Specifically , the SPIN system developed by the researchers is a system in which two mutually influencing models promote each other.

The LLM of the previous iteration t, denoted by , is used by the researchers to generate responses y to prompts x in the manually annotated SFT dataset .

The next goal is to find a new LLM that is able to distinguish generated responses y from those generated by humans The response y'.

This process can be viewed as a two-player game:

Main player or new LLM Try to discern between opponent player responses and human-generated responses, while opponent or old LLMgenerated responses are as similar as possible to the data in the human-annotated SFT dataset.

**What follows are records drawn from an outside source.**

-- ==== Sys2Proof/Laws/State.lean ====
section
/-!
SUPPORT. What each update of a field of State leaves alone: one lemma per field per update, so that no proof unfolds a
record update.
-/
namespace Sys2Proof.Machine
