theorem complete_ports (p : Port) (op tag : Half) (r : Reply) (s : State) : sameButPorts s (complete p op tag r s) := by
  unfold complete
  split <;> rfl

theorem failPending_ports (p : Port) (s : State) : sameButPorts s (failPending p s) :=
  foldl_keeps (P := sameButPorts s) (fun t o ht => ht.trans (complete_ports p o.opcode o.tag _ t)) _ rfl

@[simp] theorem complete_xsram (p : Port) (op tag : Half) (r : Reply) (s : State) :
    (complete p op tag r s).xsram = s.xsram := by
  unfold complete
  split <;> rfl

@[simp] theorem failPending_xsram (p : Port) (s : State) : (failPending p s).xsram = s.xsram :=
  foldl_keeps (P := fun t => t.xsram = s.xsram) (fun t o ht => (complete_xsram p o.opcode o.tag _ t).trans ht) _ rfl

/-! ### Image copies -/

/-- Beside the ports and the Exchange SRAM only the marks of a copy in progress may differ. -/
def sameButCopies (s t : State) : Prop := { t with hif := s.hif, xsram := s.xsram, lanes := s.lanes, twin := s.twin } = s

theorem sameButCopies.trans {s t u : State} (a : sameButCopies s t) (b : sameButCopies t u) : sameButCopies s u :=
  calc { u with hif := s.hif, xsram := s.xsram, lanes := s.lanes, twin := s.twin }
      = { ({ u with hif := t.hif, xsram := t.xsram, lanes := t.lanes, twin := t.twin } : State) with
            hif := s.hif, xsram := s.xsram, lanes := s.lanes, twin := s.twin } := rfl
    _ = { t with hif := s.hif, xsram := s.xsram, lanes := s.lanes, twin := s.twin } := by
      rw [show ({ u with hif := t.hif, xsram := t.xsram, lanes := t.lanes, twin := t.twin } : State) = t from b]
    _ = s := by exact a

theorem sameButPorts.copies {s t : State} (a : sameButPorts s t) : sameButCopies s t := by
  have h : ({ ({ t with hif := s.hif, xsram := s.xsram } : State) with lanes := s.lanes, twin := s.twin } : State) = s := by
    rw [show ({ t with hif := s.hif, xsram := s.xsram } : State) = s from a]
  exact h

theorem finishImage_copies (u : Bool) (k : Nat) (w : ImgWait) (s : State) : sameButCopies s (finishImage u k w s) :=
  sameButCopies.trans (show sameButCopies s (touchBlocks _ s) by unfold touchBlocks; split <;> rfl)
    ((sameButPorts_updXsram _ _).copies.trans (complete_ports _ _ _ _ _).copies)

theorem finishImage_wf (u : Bool) (k : Nat) (w : ImgWait) (s : State) (h : Memory.wf s.xsram = true) :
    Memory.wf (finishImage u k w s).xsram = true := by
  unfold finishImage
  rw [complete_xsram, State.updXsram_xsram, touchBlocks_xsram]
  exact memWriteBytes_wf _ _ h

theorem finishImages_copies (p u : ImgWait → Bool) (s : State) : sameButCopies s (finishImages p u s) :=
  foldl_keeps (P := sameButCopies s) (fun t _ ht => ht.trans (finishImage_copies _ _ _ t)) _ (sameButPorts_updHif _ s).copies

theorem finishImages_wf (p u : ImgWait → Bool) (s : State) (h : Memory.wf s.xsram = true) :
    Memory.wf (finishImages p u s).xsram = true :=
  foldl_keeps (P := fun t => Memory.wf t.xsram = true) (fun t _ ht => finishImage_wf _ _ _ t ht) _ h

/-! ### Entry into SAFE -/

/-- What entry into SAFE leaves alone: the image, the clocks, the tasks, the FRAM, the keys, the fault counts, the queued commands. -/
def safeView (s : State) :=
  ((s.pending, s.holdFrom, s.resetHold, s.testsDone, s.fromDormant, s.power, s.mem, s.tb, s.voter),
    (s.fcu, s.tasks, s.fram, s.fw, s.keys, s.jtag, s.rimeArmed, s.maintEn))

def sameButSafe (s t : State) : Prop := safeView t = safeView s

theorem sameButSafe.trans {s t u : State} (a : sameButSafe s t) (b : sameButSafe t u) : sameButSafe s u := Eq.trans b a

theorem sameButCopies.safe {s t : State} (a : sameButCopies s t) : sameButSafe s t :=
  show safeView ({ t with hif := s.hif, xsram := s.xsram, lanes := s.lanes, twin := s.twin } : State) = safeView s by rw [a]

theorem safeView_updXsram (f : Mem → Mem) (s : State) : safeView (s.updXsram f) = safeView s := rfl
theorem safeView_updFreeCtr (f : Nat → Nat) (s : State) : safeView (s.updFreeCtr f) = safeView s := rfl
theorem safeView_updCan (ch : CanCh) (f : CanSt → CanSt) (s : State) : safeView (s.updCan ch f) = safeView s := by
  cases ch <;> rfl

theorem updCan_xsram (ch : CanCh) (f : CanSt → CanSt) (s : State) : (s.updCan ch f).xsram = s.xsram := by
  cases ch <;> rfl

/-- A CAN channel falls silent at once, or is to do so after the frame in progress. -/
theorem quietCan_cases (ch : CanCh) (s : State) :
    quietCan ch s = haltCan ch s ∨ quietCan ch s = haltCan ch (drawFree s).2 ∨
      quietCan ch s = (drawFree s).2.updCan ch fun c => { c with wait := some .stop } := by
  unfold quietCan afterFrame
  split
  · exact .inl rfl
  · dsimp only
    split
    · exact .inr (.inr rfl)
    · exact .inr (.inl rfl)

theorem quietCan_safeView (ch : CanCh) (s : State) : safeView (quietCan ch s) = safeView s := by
  rcases quietCan_cases ch s with h | h | h <;> rw [h] <;>
    simp only [haltCan, drawFree, safeView_updXsram, safeView_updCan, safeView_updFreeCtr]

theorem quietCan_wf (ch : CanCh) (s : State) (h : Memory.wf s.xsram = true) : Memory.wf (quietCan ch s).xsram = true := by
  rcases quietCan_cases ch s with e | e | e <;> rw [e]
  · rw [haltCan, State.updXsram_xsram, updCan_xsram]
    exact clearTxreq_wf ch h
  · rw [haltCan, State.updXsram_xsram, updCan_xsram]
    exact clearTxreq_wf ch h
  · rw [updCan_xsram]
    exact h

/-- What entry into SAFE ends, but for the CAN channels. -/
def abandonWork (s : State) : State :=
  (((s.updProg fun p => { p with sched := none, report := none, bank0 := { p.bank0 with verify := none },
                                 bank1 := { p.bank1 with verify := none } }).updTwin
    fun t => { t with split := none, join := none }).updFloe fun f => { f with mreq := none }).updFabric
    fun f => { f with chains := [] }

theorem abandonAll_eq (s : State) : abandonAll s = quietCan .can2 (quietCan .can1 (abandonWork s)) := rfl

theorem abandonAll_safeView (s : State) : safeView (abandonAll s) = safeView s := by
  rw [abandonAll_eq, quietCan_safeView, quietCan_safeView]
  rfl

theorem abandonAll_wf (s : State) (h : Memory.wf s.xsram = true) : Memory.wf (abandonAll s).xsram = true := by
  rw [abandonAll_eq]
  exact quietCan_wf .can2 _ (quietCan_wf .can1 _ h)

/-- The copies, completions and tokens with which entry into SAFE begins. -/
def endOperations (s : State) : State :=
  ((failPending .maint (failPending .host (finishImages (fun _ => true) (fun _ => true) s))).updPort .host keepLockTokens).updPort
    .maint keepLockTokens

New LLM obtained by fine-tuning the old prefer's response, resulting in a distribution that is more consistent with .

In the next iteration, the newly obtained LLM becomes the response generated opponent, and the goal of the self-playing process is that the LLM eventually converges to , Such that the strongest LLM is no longer able to distinguish between its previously generated version of the response and the human-generated version.

How to use SPIN to improve model performance

The researchers designed a two-player game in which the main model goal is to distinguish the responses generated by LLM and human-generated responses. At the same time, the role of the adversary is to produce responses that are indistinguishable from those of humans. Central to the researchers' approach is training the primary model.

First explain how to train the main model to distinguish LLM's responses from human responses.

The core of the researchers' approach is a self-game mechanism, in which the main player and the opponent are both from the same LLM, but from different iterations.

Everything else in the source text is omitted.